Member of the Washington House of Representatives from the 4th district
- In office January 9, 2023 – January 13, 2025
- Preceded by: Rob Chase
- Succeeded by: Rob Chase
- In office January 8, 2014 – November 25, 2014
- Preceded by: Larry Crouse
- Succeeded by: Bob McCaslin Jr.

Personal details
- Born: Leonard Glenn Christian September 22, 1965 (age 60) Los Angeles, California, U.S.
- Party: Republican
- Spouse: Rima Marie (Ashbrook) Christian
- Education: Community College of the Air Force (AA) Embry–Riddle Aeronautical University (BS) Webster University (MBA)
- Profession: Real estate broker Lender

Military service
- Allegiance: United States
- Branch/service: United States Air Force
- Years of service: 1984 – 2004 (20 years)
- Rank: Master sergeant

= Leonard Christian =

American politician (born 1965)

Leonard Glenn Christian (born September 22, 1965) is an American politician and businessman. Christian serves as a member of the Washington State Senate, representing the 4th district, having been elected in 2024. He previously served as a member of the Washington House of Representatives from 2023 until 2025, having been elected in 2022. He was appointed to the state House in 2014 to fill out the remainder of the term of Representative Larry Crouse.

== Early life and education ==
Christian was born in Los Angeles and raised in Spokane, Washington, where he graduated from Joel E. Ferris High School. Christian earned an Associate degree from the Community College of the Air Force, Bachelor of Science from Embry–Riddle Aeronautical University, and MBA from Webster University.

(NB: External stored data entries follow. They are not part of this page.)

/-- The link by which a message goes on from die `d`. Management traffic from or to a die that is up for it alone, or that has no
other way, goes by any seam that carries it: route tables name live dies only (R130, R431). -/
def State.wayOf (s : State) (d : Nat) (m : Msg) : Option Nat :=
  if m.isMgmt && m.dpkg == s.pkg then
    if (s.die d).phase = .scrapped ∨ (s.die m.ddie).phase = .scrapped then s.mgmtLink d m.ddie
    else (s.nextLink d m.dpkg m.ddie).orElse fun _ => s.mgmtLink d m.ddie
  else s.nextLink d m.dpkg m.ddie

/-- Queue a fragment on its next link, or move it to the transit spill when it has no route (R132). -/
def State.forward (s : State) (d : Nat) (f : Fragment) : State :=
  let m := Msg.ofFlit f.header
  match s.wayOf d m with
  | some c =>
    let vc := vcOf m.kind == 1
    s.modDie d fun x => x.modLink c fun l => { l with txq := l.txq ++ (f.header :: f.flits).map fun w => (vc, w) }
  | none => s.modDie d fun x => x.modPort fun p => { p with transit := p.transit ++ [(f, x.ps)] }

/-- Send a message from die `d`: to its own port, or onto the links. -/
def State.transmit (s : State) (d : Nat) (m : Msg) : State :=
  if m.dpkg = s.pkg ∧ m.ddie = d then s.modDie d fun x => x.modPort fun p => { p with inbox := p.inbox ++ [m] }
  else
    let rides := m.dpkg == s.pkg && (m.mlen != 0 || m.kind == Kind.resv)
    let s := if rides then s.modDie d fun x => x.modPort fun p => { p with riding := p.riding ++ [{ m with bytes := [] }] } else s
    s.forward d m.fragment

/-- Fragments that held buffers and have lost their route go to the transit spill, and those that have one again
leave it (R132). -/
def State.settleTransit (s : State) (d : Nat) : State :=
  let held := (s.die d).port.transit
  let s := s.modDie d fun x => x.modPort fun p => { p with transit := [] }
  held.foldl (fun s (f, t) =>
    if (s.wayOf d (Msg.ofFlit f.header)).isSome then s.forward d f
    else s.modDie d fun x => x.modPort fun p => { p with transit := p.transit ++ [(f, t)] }) s

/-- Split queued flits into the fragments they make up. -/
def fragmentsOf (fuel : Nat) (ws : List (BitVec 512)) : List Fragment :=
  match fuel, ws with
  | _, [] => []
  | 0, _ => []
  | fuel + 1, h :: rest => ⟨h, rest.take (flitFcnt h)⟩ :: fragmentsOf fuel (rest.drop (flitFcnt h))

/-- The frames of the replay buffer that the far end has not taken in, when it has taken frames up to `rxSeq`. -/
def Link.notTaken (l : Link) (rxSeq : Nat) : List LinkFrame :=
  l.replay.filter fun f => (f.fseq + 8191 - rxSeq) % 4096 < 2048

/-- A link went down: the fragments that the far end has not taken in whole find another way (R132, R407). The flits
of a fragment begun on a ridge port are lost, and its message is incomplete. -/
def State.emptyLink (s : State) (d code : Nat) : State :=
  match (s.die d).link? code with
  | none => s
  | some l =>
    let e := seamPeer d code
    let far := if code < 10 then (s.die e).link? code else none
    let late := ((far.map fun f => (l.notTaken f.rxSeq).flatMap LinkFrame.flits).getD []) ++ l.txq
    let on := fun (vc : Bool) =>
      let mine := (late.filter fun f => f.1 == vc).map (·.2)
      match far with
      | some f => (if vc then f.rx1 else f.rx0) ++ mine
      | none => mine.drop (if vc then l.left1 else l.left0)
    let s := s.modDie d fun x => x.modLink code fun l => { l with txq := [], replay := [], resend := [], left0 := 0, left1 := 0 }
    let s := if code < 10 then s.modDie e fun x => x.modLink code fun l => { l with rx0 := [], rx1 := [] } else s
    if (s.die d).phase ≠ .up then s
    else (fragmentsOf 4096 (on false) ++ fragmentsOf 4096 (on true)).foldl (fun s f => s.forward d f) s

Christian served in the United States Air Force and retired as a Master sergeant.

== Career ==
Christian has worked as a real estate broker in Spokane Valley, Washington since 2007.

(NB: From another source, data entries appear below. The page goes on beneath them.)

/-! ## Status codes (R149, R173) -/

namespace St
/-- R149. -/
def ok : Nat := 0x00
/-- R149. -/
def full : Nat := 0x01
/-- R149. -/
def empty : Nat := 0x02
/-- R149. -/
def expired : Nat := 0x03
/-- R149. -/
def name : Nat := 0x04
/-- R149. -/
def noqueue : Nat := 0x05
/-- R149. -/
def rights : Nat := 0x06
/-- R149. -/
def limit : Nat := 0x07
/-- R149. -/
def kind : Nat := 0x08
/-- R149. -/
def far : Nat := 0x09
/-- R149. -/
def targetLost : Nat := 0x0A
/-- R149. -/
def lost : Nat := 0x0B
/-- R149. -/
def busy : Nat := 0x0C
/-- R149. -/
def revoked : Nat := 0x0D
/-- R149, R173. -/
def cancelled : Nat := 0x0E
/-- R149, R173. -/
def tooLarge : Nat := 0x0F
/-- R149, R173. -/
def malformed : Nat := 0x10
/-- R149. -/
def moved : Nat := 0x11
/-- R149. -/
def anchored : Nat := 0x12
/-- R149. -/
def retry : Nat := 0x13
/-- R149. -/
def fault : Nat := 0x14
/-- R149, R173. -/
def poison : Nat := 0x15
/-- R149. -/
def connection : Nat := 0x16
/-- R149. -/
def nospace : Nat := 0x17
/-- R149. -/
def overlap : Nat := 0x18
/-- R173. -/
def extent : Nat := 0x20
/-- R173. -/
def model : Nat := 0x21
/-- R173. -/
def staging : Nat := 0x22
/-- R173. -/
def killed : Nat := 0x23
/-- R173. -/
def watchdog : Nat := 0x24
/-- R173. -/
def gatefail : Nat := 0x25
/-- R355. -/
def timeout : Nat := 0x26
end St

/-! ## Queues at home (R110, R115 to R119) -/

/-- A live queue by its index. -/
def Die.queue? (d : Die) (i : Nat) : Option Queue := d.port.queues.find? fun q => q.index == i

/-- Change a queue. -/
def Die.modQueue (d : Die) (i : Nat) (f : Queue → Queue) : Die :=
  d.modPort fun p => { p with queues := modWhere (fun q => q.index == i) f p.queues }

/-- CAP of R115. -/
def Queue.cap (q : Queue) : Nat := q.slots + q.spillCap

/-- O of R115. -/
def Queue.occupancy (q : Queue) : Nat :=
  (q.tickets.filter fun t => t.st == .granted || t.st == .committed).length

/-- Capacity in use: a TAKEN ticket's is freed when its delivery completes (R116, R148). -/
def Queue.inUse (q : Queue) : Nat :=
  (q.tickets.filter fun t => t.st == .granted || t.st == .committed || (t.st == .taken && !t.delivered)).length

/-- Change a ticket. -/
def Queue.modTicket (q : Queue) (num : Nat) (f : Ticket → Ticket) : Queue :=
  { q with tickets := modWhere (fun t => t.num == num) f q.tickets }

/-- A ticket is held back by an earlier GRANTED ticket of its producer (R118). -/
def heldBack (earlier : List Ticket) (t : Ticket) : Bool := earlier.any fun e => e.prod == t.prod && e.st == .granted

/-- The eligible elements after the tickets `earlier`, in ticket order (R118). -/
def eligibleFrom (earlier rest : List Ticket) : List Ticket :=
  match rest with
  | [] => []
  | t :: ts =>
    if t.st == .committed && !heldBack earlier t then t :: eligibleFrom (earlier ++ [t]) ts
    else eligibleFrom (earlier ++ [t]) ts

/-- The eligible elements of a queue, smallest ticket first (R118). -/
def Queue.eligible (q : Queue) : List Ticket := eligibleFrom [] q.tickets

/-- The elements that lie in the window: the SLOTS smallest committed tickets (R119). The rest lie in spill; the
placement changes no order. -/
def Queue.inWindow (q : Queue) : List Nat := ((q.tickets.filter fun t => t.st == .committed).map Ticket.num).take q.slots

/-- Tickets that carry the rights of a domain (R109). -/
def Queue.rights (q : Queue) (dom : Word) (enq : Bool) : Bool :=
  if dom = q.dom then (if enq then q.ownEnq else q.ownDeq) else (if enq then q.anyEnq else q.anyDeq)

/-- Checks 1 and 2 of R109: the status when one fails. -/
def Die.checkQueue (d : Die) (idx gen : Nat) (dom : Word) (enq : Bool) : Except Nat Queue :=
  match d.queue? idx with
  | none => .error St.noqueue
  | some q => if q.gen ≠ gen then .error St.noqueue else if !q.rights dom enq then .error St.rights else .ok q

/-- Grant records in use at a port (R115): grants with a ticket still GRANTED. -/
def Die.grantsInUse (d : Die) : Nat :=
  d.port.queues.foldl (fun n q =>
    n + (distinct ((q.tickets.filter fun t => t.st == .granted).map Ticket.grant)).length) 0

/-- Tickets are granted; a ticket of the same number, of a whole turn of the 48-bit counter before, is forgotten (R115). -/
def Queue.addTickets (q : Queue) (new : List Ticket) : Queue :=
  { q with tickets := (q.tickets.filter fun t => !new.any fun u => u.num == t.num) ++ new
           next := (q.next + new.length) % 2 ^ 48 }

/-- A reservation of n tickets (R109, R115): the answer's status with the first ticket, and the die. -/
def Die.reserve (d : Die) (idx gen : Nat) (dom : Word) (n : Nat) (prod : Producer) (pn : Nat) : (Nat × Nat) × Die :=
  match d.checkQueue idx gen dom true with
  | .error st => ((st, 0), d)
  | .ok q =>
    if n = 0 ∨ q.maxres < n then ((St.limit, 0), d)
    else if q.cap < q.inUse + n then ((St.full, 0), d)
    else if d.grantsInUse = 32768 then ((St.busy, 0), d)
    else
      let first := q.next
      let new := (List.range n).map fun i : Nat =>
        ({ num := (first + i) % 2 ^ 48, grant := first, st := .granted, prod := prod,
           expiry := d.ps + q.life * usec, bytes := [], bad := [], dom := dom, pn := pn, mseq := 0,
           delivered := false, at_ := 0, taker := none } : Ticket)
      ((St.ok, first), d.modQueue idx fun q => q.addTickets new)

/-- The footprint F of R44. -/
def footprint (warps regs scr rse : Nat) : Nat := warps * regs * 128 + scr * 1024 + warps * rse * 256 + 1024

/-- The footprint that word +0x10 of a node record asks for. -/
def shapeFootprint (x : Nat) : Nat := footprint (bits x 3 0) (bits x 11 4) (bits x 19 12) (bits x 24 20)

/-- R117 on a record's bytes. -/
def recordTooLarge (bs : List Byte) : Bool :=
  !bit (ofBytes (bs.take 8)) 41 && 131072 < shapeFootprint (ofBytes ((bs.drop 16).take 8))

/-- A queue that the task scheduler consumes is a task queue (R106, R120). -/
def Queue.isTask (q : Queue) : Bool := q.ckind == 2

/-- The QID of an index and generation on a die (R105). -/
def qid (pkg die index gen : Nat) : DWord :=
  BitVec.ofNat 64 (pkg % 65536 * 2 ^ 48 + die % 8 * 2 ^ 45 + index % 65536 * 2 ^ 29 + gen % 8192 * 2 ^ 16)

/-- The queue is the OUTQ of a connection in ERROR or CLOSED, and of no OPEN one (R147, R149). DEDUCED for CLOSED from the
words of status 0x16 (log entry 88). -/
def State.outqInError (s : State) (d : Nat) (q : Queue) : Bool :=
  let mine := s.host.conns.filter fun c => c.outq == qid s.pkg d q.index q.gen
  mine.any (fun c => c.state != 0) && mine.all fun c => c.state != 0

/-- A whole PUT, or an RPUT, at the home port (R116, R117, R129): its answer and the die. `err` says that the queue's
connection is in ERROR. DESIGN CHOICE: the answers of R116 come before CONNECTION, which leaves the ticket GRANTED (log
entry 95). -/
def Die.commit (d : Die) (q : Queue) (ticket : Nat) (prod : Producer) (rput err : Bool) (bytes : List Byte)
    (mlen : Nat) (bad : List Nat) (dom : Word) (mseq : Nat) : Nat × Die :=
  match q.tickets.find? fun t => t.num == ticket with
  | none => (St.rights, d)
  | some t =>
    match t.st with
    | .hole => (St.expired, d)
    | .granted =>
      if !rput && t.prod != prod then (St.rights, d)
      else if t.expiry ≤ d.ps then (St.expired, d.modQueue q.index (·.modTicket ticket fun t => { t with st := .hole }))
      else if mlen ≠ 2 ^ q.esize then (St.malformed, d)
      else if err then (St.connection, d)
      else if q.isTask && recordTooLarge bytes then
        (St.tooLarge, d.modQueue q.index (·.modTicket ticket fun t => { t with st := .hole }))
      else
        (St.ok, d.modQueue q.index (·.modTicket ticket fun t =>
          { t with st := .committed, bytes := bytes, bad := bad, dom := dom, mseq := mseq, at_ := d.ps }))
    | _ => if !rput && t.prod != prod then (St.rights, d) else (St.ok, d)

/-- The GRANTED tickets of a queue that a test selects become HOLEs, and the fragments of PUTs for them are discarded (R116). -/
def Die.makeHoles (d : Die) (idx : Nat) (sel : Ticket → Bool) : Die :=
  match d.queue? idx with
  | none => d
  | some q =>
    let gone := q.tickets.filter fun t => t.st == .granted && sel t
    let lost := fun (r : Reassembly) => r.msg.kind == Kind.put && r.msg.qidx == idx && r.msg.qgen == q.gen
      && gone.any fun t => t.num == r.msg.ticket
    (d.modQueue idx fun q => { q with tickets := modWhere gone.contains (fun t => { t with st := .hole }) q.tickets }).modPort
      fun p => { p with reassembly := p.reassembly.filter fun r => !lost r }

/-- The tickets of a grant that are still GRANTED become HOLEs (R116, R124). -/
def Die.cancelGrant (d : Die) (idx first : Nat) (prod : Producer) : Die :=
  d.makeHoles idx fun t => t.grant == first && t.prod == prod

/-! ## The device's own elements (R137, R138) -/

/-- The producer of the device's own elements: PID kind 3, agent 1. -/
def Die.self (d : Die) (pid : Nat) : Producer := ⟨d.pkgNo, d.dieNo, 3 * 2 ^ 22 + pid⟩

/-- Append one committed element of the device to a queue of its die. -/
def Die.append (d : Die) (idx cell : Nat) (bytes : List Byte) : Die :=
  d.modQueue idx fun q =>
    q.addTickets [{ num := q.next, grant := q.next, st := .committed, prod := d.self cell, expiry := 0, bytes := bytes, bad := [],
                    dom := 0, pn := 0, mseq := 0, delivered := false, at_ := d.ps, taker := none }]

/-- The 64 bytes of R137. -/
def Die.sysElement (d : Die) (code : Nat) (body : List Byte) : List Byte :=
  toBytes 2 code ++ toBytes 2 0 ++ toBytes 4 d.space.epoch.toNat ++ toBytes 8 d.clock
    ++ (body ++ List.replicate 48 0).take 48

/-- Cells free in a queue. -/
def Die.freeCells (d : Die) (idx : Nat) : Nat := ((d.queue? idx).map fun q => q.cap - q.inUse).getD 0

In 2010, he fell 12.5 points short of unseating the incumbent Spokane County Auditor, Vicky Dalton.

Christian was appointed to the state legislature on January 8, 2014, by the Spokane County Board of Commissioners, despite being the second choice of the Republican Precinct Committee Officers from the district. Christian filled the vacancy left after Larry Crouse resigned from his seat in the legislature on December 31, 2013, because of health problems.

In 2018, Christian narrowly lost an election for Spokane County Assessor.

Christian announced that he was running to challenge Rep. Matt Shea in the 2020 Republican primary after Rep. Shea was expelled from the House Republican caucus for alleged involvement in domestic terrorism.

== Awards ==
- 2014 Guardians of Small Business award. Presented by NFIB.